_Task goal_
Print the data below exactly, but only the lines from the one containing "def dev (r : Role)" down to the one containing "(cmd [2]) (dev .tile .ready) ∧", inclusive.

_Source material_
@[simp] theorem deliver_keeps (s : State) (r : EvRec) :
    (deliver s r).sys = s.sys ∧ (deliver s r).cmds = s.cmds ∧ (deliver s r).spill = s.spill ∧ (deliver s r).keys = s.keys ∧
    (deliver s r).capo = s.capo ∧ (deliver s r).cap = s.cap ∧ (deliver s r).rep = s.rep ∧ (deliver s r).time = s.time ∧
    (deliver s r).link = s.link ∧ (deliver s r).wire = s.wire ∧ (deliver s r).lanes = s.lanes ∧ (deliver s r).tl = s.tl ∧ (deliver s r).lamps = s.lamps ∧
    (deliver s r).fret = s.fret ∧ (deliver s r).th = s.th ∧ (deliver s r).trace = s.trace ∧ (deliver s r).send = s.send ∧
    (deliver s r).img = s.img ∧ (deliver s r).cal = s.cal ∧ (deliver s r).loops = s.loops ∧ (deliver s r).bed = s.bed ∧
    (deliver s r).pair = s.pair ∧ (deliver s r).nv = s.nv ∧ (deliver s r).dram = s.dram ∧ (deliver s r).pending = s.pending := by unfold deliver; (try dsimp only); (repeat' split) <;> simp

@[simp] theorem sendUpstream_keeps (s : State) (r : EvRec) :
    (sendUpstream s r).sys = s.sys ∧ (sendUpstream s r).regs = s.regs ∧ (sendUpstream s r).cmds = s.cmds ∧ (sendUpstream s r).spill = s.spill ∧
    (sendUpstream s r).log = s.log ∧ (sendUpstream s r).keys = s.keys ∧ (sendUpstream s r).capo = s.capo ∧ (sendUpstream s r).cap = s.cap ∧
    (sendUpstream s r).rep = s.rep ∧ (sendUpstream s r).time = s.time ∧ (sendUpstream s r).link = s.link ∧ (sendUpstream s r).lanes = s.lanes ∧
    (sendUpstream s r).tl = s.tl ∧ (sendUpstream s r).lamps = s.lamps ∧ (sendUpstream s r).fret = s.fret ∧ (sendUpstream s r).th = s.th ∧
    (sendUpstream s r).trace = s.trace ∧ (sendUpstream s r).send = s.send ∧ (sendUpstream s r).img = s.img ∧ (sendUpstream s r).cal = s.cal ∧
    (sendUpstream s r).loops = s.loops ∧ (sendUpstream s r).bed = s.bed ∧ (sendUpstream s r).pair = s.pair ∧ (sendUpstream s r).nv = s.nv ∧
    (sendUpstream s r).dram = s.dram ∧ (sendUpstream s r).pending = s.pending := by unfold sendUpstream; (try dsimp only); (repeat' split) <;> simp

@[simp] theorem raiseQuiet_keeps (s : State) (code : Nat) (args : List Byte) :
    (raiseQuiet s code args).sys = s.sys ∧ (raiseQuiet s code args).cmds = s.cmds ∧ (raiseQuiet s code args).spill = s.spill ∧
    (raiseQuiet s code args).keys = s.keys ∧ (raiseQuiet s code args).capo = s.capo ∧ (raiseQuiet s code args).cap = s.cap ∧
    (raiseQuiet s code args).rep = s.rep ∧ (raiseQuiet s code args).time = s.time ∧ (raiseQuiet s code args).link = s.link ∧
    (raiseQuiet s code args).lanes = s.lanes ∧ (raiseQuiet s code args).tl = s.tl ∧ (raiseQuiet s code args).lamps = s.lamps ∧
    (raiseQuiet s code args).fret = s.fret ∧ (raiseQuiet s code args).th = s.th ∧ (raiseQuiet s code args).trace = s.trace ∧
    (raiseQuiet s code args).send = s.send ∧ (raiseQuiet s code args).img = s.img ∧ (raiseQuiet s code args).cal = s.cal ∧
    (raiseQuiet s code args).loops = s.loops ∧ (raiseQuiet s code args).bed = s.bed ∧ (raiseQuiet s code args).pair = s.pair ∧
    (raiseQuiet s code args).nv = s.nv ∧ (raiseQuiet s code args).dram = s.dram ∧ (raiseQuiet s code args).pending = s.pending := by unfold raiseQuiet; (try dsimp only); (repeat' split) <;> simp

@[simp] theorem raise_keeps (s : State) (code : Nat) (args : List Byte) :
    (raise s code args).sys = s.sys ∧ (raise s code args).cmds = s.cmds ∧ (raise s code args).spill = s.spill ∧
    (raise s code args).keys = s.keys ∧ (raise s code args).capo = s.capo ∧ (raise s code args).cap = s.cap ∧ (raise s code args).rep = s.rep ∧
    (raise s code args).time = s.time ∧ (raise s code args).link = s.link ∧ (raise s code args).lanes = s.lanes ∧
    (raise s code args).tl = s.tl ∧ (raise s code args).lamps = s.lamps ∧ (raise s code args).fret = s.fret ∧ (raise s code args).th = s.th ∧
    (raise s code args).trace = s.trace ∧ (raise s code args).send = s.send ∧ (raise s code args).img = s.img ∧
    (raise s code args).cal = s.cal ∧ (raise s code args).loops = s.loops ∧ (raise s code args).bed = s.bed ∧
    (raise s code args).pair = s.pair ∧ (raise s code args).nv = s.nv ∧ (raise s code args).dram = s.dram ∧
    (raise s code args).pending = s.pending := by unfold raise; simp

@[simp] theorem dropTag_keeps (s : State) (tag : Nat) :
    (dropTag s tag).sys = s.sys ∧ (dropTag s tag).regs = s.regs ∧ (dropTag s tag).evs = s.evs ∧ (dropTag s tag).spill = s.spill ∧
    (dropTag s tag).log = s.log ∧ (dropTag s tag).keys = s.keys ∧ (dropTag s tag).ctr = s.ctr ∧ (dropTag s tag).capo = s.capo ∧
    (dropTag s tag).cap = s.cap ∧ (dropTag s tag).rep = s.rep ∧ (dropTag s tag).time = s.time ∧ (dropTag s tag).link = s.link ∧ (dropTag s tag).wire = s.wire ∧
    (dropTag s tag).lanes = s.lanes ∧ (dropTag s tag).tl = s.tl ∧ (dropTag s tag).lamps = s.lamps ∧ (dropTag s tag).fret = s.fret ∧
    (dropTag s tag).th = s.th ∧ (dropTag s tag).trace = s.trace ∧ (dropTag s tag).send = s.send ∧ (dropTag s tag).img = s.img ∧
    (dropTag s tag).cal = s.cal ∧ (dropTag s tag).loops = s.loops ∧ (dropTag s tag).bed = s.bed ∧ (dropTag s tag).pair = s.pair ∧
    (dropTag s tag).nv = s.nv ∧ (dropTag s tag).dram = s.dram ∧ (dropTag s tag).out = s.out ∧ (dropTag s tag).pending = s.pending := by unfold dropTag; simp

...

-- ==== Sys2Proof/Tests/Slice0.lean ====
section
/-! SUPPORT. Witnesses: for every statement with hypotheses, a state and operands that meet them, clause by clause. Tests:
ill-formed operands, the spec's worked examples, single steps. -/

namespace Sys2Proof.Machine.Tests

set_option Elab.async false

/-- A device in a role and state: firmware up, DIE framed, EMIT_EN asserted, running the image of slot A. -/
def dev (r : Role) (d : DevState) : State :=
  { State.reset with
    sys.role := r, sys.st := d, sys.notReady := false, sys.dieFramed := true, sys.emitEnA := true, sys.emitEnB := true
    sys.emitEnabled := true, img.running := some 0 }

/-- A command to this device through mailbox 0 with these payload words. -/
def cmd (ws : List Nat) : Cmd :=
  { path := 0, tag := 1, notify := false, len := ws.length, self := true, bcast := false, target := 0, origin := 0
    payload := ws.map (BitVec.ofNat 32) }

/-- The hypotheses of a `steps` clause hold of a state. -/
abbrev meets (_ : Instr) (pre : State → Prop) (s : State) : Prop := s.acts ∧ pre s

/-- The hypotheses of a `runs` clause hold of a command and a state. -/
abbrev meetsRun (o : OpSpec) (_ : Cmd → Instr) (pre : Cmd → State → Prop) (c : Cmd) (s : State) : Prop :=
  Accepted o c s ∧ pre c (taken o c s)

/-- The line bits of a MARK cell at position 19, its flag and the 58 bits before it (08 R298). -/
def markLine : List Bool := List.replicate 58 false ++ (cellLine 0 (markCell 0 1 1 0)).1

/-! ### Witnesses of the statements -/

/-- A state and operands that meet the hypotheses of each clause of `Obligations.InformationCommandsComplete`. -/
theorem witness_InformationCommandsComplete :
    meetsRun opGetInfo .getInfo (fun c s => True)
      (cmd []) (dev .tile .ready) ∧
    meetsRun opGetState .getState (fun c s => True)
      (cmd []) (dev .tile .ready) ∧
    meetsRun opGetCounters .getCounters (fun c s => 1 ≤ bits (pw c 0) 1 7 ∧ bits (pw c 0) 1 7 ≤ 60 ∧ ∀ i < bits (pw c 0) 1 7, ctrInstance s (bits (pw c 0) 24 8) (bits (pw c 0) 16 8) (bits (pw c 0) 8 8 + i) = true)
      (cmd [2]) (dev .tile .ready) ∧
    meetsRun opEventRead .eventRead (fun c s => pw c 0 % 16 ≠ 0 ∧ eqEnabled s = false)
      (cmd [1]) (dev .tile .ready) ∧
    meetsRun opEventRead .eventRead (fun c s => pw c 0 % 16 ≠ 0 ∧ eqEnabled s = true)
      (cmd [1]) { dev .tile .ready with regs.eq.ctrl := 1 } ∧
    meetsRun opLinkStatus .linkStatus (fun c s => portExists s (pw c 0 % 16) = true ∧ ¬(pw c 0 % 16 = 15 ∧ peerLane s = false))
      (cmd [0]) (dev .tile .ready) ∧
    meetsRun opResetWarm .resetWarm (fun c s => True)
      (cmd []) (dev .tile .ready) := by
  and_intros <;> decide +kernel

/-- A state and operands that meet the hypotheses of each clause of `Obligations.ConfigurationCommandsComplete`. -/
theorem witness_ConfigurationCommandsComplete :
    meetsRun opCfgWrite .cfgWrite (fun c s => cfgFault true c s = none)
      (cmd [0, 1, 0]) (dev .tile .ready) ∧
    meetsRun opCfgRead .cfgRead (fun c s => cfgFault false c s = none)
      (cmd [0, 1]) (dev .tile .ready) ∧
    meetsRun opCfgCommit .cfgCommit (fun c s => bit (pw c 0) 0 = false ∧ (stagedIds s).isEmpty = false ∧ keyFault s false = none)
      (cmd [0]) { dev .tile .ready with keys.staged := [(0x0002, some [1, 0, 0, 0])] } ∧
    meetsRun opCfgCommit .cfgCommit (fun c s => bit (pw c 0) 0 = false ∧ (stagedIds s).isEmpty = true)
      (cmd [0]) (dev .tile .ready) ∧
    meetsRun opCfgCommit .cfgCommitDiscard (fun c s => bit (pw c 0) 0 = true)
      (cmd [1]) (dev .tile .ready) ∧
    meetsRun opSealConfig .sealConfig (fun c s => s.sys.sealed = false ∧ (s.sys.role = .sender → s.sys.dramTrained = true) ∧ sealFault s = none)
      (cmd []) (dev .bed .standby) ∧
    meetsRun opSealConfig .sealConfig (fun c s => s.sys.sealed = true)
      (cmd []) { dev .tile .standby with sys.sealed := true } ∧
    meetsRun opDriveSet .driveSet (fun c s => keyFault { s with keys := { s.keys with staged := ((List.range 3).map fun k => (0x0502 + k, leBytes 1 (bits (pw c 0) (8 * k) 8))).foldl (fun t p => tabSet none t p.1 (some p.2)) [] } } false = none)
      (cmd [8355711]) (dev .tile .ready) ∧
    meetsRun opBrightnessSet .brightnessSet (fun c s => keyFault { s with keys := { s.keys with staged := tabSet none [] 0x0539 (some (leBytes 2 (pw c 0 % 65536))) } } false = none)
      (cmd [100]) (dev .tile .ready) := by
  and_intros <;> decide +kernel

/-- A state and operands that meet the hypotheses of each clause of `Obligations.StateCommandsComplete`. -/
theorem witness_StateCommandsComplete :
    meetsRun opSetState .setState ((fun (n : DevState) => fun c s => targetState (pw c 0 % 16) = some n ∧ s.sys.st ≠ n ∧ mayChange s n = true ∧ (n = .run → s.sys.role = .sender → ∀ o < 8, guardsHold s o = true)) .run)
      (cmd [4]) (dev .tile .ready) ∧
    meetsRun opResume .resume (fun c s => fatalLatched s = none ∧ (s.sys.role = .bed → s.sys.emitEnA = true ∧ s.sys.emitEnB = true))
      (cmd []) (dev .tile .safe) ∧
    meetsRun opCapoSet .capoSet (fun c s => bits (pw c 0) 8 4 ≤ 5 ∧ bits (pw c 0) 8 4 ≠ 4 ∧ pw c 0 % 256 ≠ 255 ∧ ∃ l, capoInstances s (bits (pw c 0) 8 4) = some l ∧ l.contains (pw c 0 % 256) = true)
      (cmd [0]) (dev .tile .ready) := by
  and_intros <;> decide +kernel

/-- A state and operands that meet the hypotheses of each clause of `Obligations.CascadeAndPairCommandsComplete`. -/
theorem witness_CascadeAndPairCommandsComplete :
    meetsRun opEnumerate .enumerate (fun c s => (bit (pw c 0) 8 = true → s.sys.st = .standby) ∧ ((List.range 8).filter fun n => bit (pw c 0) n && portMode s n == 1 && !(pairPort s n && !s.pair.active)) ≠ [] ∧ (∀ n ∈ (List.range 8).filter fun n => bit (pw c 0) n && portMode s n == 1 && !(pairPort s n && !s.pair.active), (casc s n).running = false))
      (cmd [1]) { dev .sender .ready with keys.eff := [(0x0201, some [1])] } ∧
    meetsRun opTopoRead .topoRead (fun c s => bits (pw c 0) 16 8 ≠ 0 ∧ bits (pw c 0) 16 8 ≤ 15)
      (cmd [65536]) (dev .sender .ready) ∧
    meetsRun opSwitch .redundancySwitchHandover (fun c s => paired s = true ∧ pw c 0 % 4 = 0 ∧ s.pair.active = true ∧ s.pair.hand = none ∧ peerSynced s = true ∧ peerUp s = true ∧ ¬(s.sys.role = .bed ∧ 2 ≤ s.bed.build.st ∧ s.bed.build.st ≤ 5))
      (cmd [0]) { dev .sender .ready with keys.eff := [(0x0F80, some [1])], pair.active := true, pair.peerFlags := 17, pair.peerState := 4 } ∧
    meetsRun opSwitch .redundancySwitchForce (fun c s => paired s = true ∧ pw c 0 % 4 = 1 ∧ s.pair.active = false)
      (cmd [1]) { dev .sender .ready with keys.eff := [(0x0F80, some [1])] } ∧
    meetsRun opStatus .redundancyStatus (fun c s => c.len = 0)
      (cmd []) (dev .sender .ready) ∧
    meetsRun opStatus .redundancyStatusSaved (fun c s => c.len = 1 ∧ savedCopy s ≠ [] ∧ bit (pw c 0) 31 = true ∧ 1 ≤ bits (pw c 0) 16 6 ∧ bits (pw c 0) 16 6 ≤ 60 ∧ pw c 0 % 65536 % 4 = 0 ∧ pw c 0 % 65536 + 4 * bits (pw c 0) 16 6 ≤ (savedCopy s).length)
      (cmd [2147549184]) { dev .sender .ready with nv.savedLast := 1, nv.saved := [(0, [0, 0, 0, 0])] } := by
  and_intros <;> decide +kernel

_Response to the task_
def dev (r : Role) (d : DevState) : State :=
  { State.reset with
    sys.role := r, sys.st := d, sys.notReady := false, sys.dieFramed := true, sys.emitEnA := true, sys.emitEnB := true
    sys.emitEnabled := true, img.running := some 0 }

/-- A command to this device through mailbox 0 with these payload words. -/
def cmd (ws : List Nat) : Cmd :=
  { path := 0, tag := 1, notify := false, len := ws.length, self := true, bcast := false, target := 0, origin := 0
    payload := ws.map (BitVec.ofNat 32) }

/-- The hypotheses of a `steps` clause hold of a state. -/
abbrev meets (_ : Instr) (pre : State → Prop) (s : State) : Prop := s.acts ∧ pre s

/-- The hypotheses of a `runs` clause hold of a command and a state. -/
abbrev meetsRun (o : OpSpec) (_ : Cmd → Instr) (pre : Cmd → State → Prop) (c : Cmd) (s : State) : Prop :=
  Accepted o c s ∧ pre c (taken o c s)

/-- The line bits of a MARK cell at position 19, its flag and the 58 bits before it (08 R298). -/
def markLine : List Bool := List.replicate 58 false ++ (cellLine 0 (markCell 0 1 1 0)).1

/-! ### Witnesses of the statements -/

/-- A state and operands that meet the hypotheses of each clause of `Obligations.InformationCommandsComplete`. -/
theorem witness_InformationCommandsComplete :
    meetsRun opGetInfo .getInfo (fun c s => True)
      (cmd []) (dev .tile .ready) ∧
    meetsRun opGetState .getState (fun c s => True)
      (cmd []) (dev .tile .ready) ∧
    meetsRun opGetCounters .getCounters (fun c s => 1 ≤ bits (pw c 0) 1 7 ∧ bits (pw c 0) 1 7 ≤ 60 ∧ ∀ i < bits (pw c 0) 1 7, ctrInstance s (bits (pw c 0) 24 8) (bits (pw c 0) 16 8) (bits (pw c 0) 8 8 + i) = true)
      (cmd [2]) (dev .tile .ready) ∧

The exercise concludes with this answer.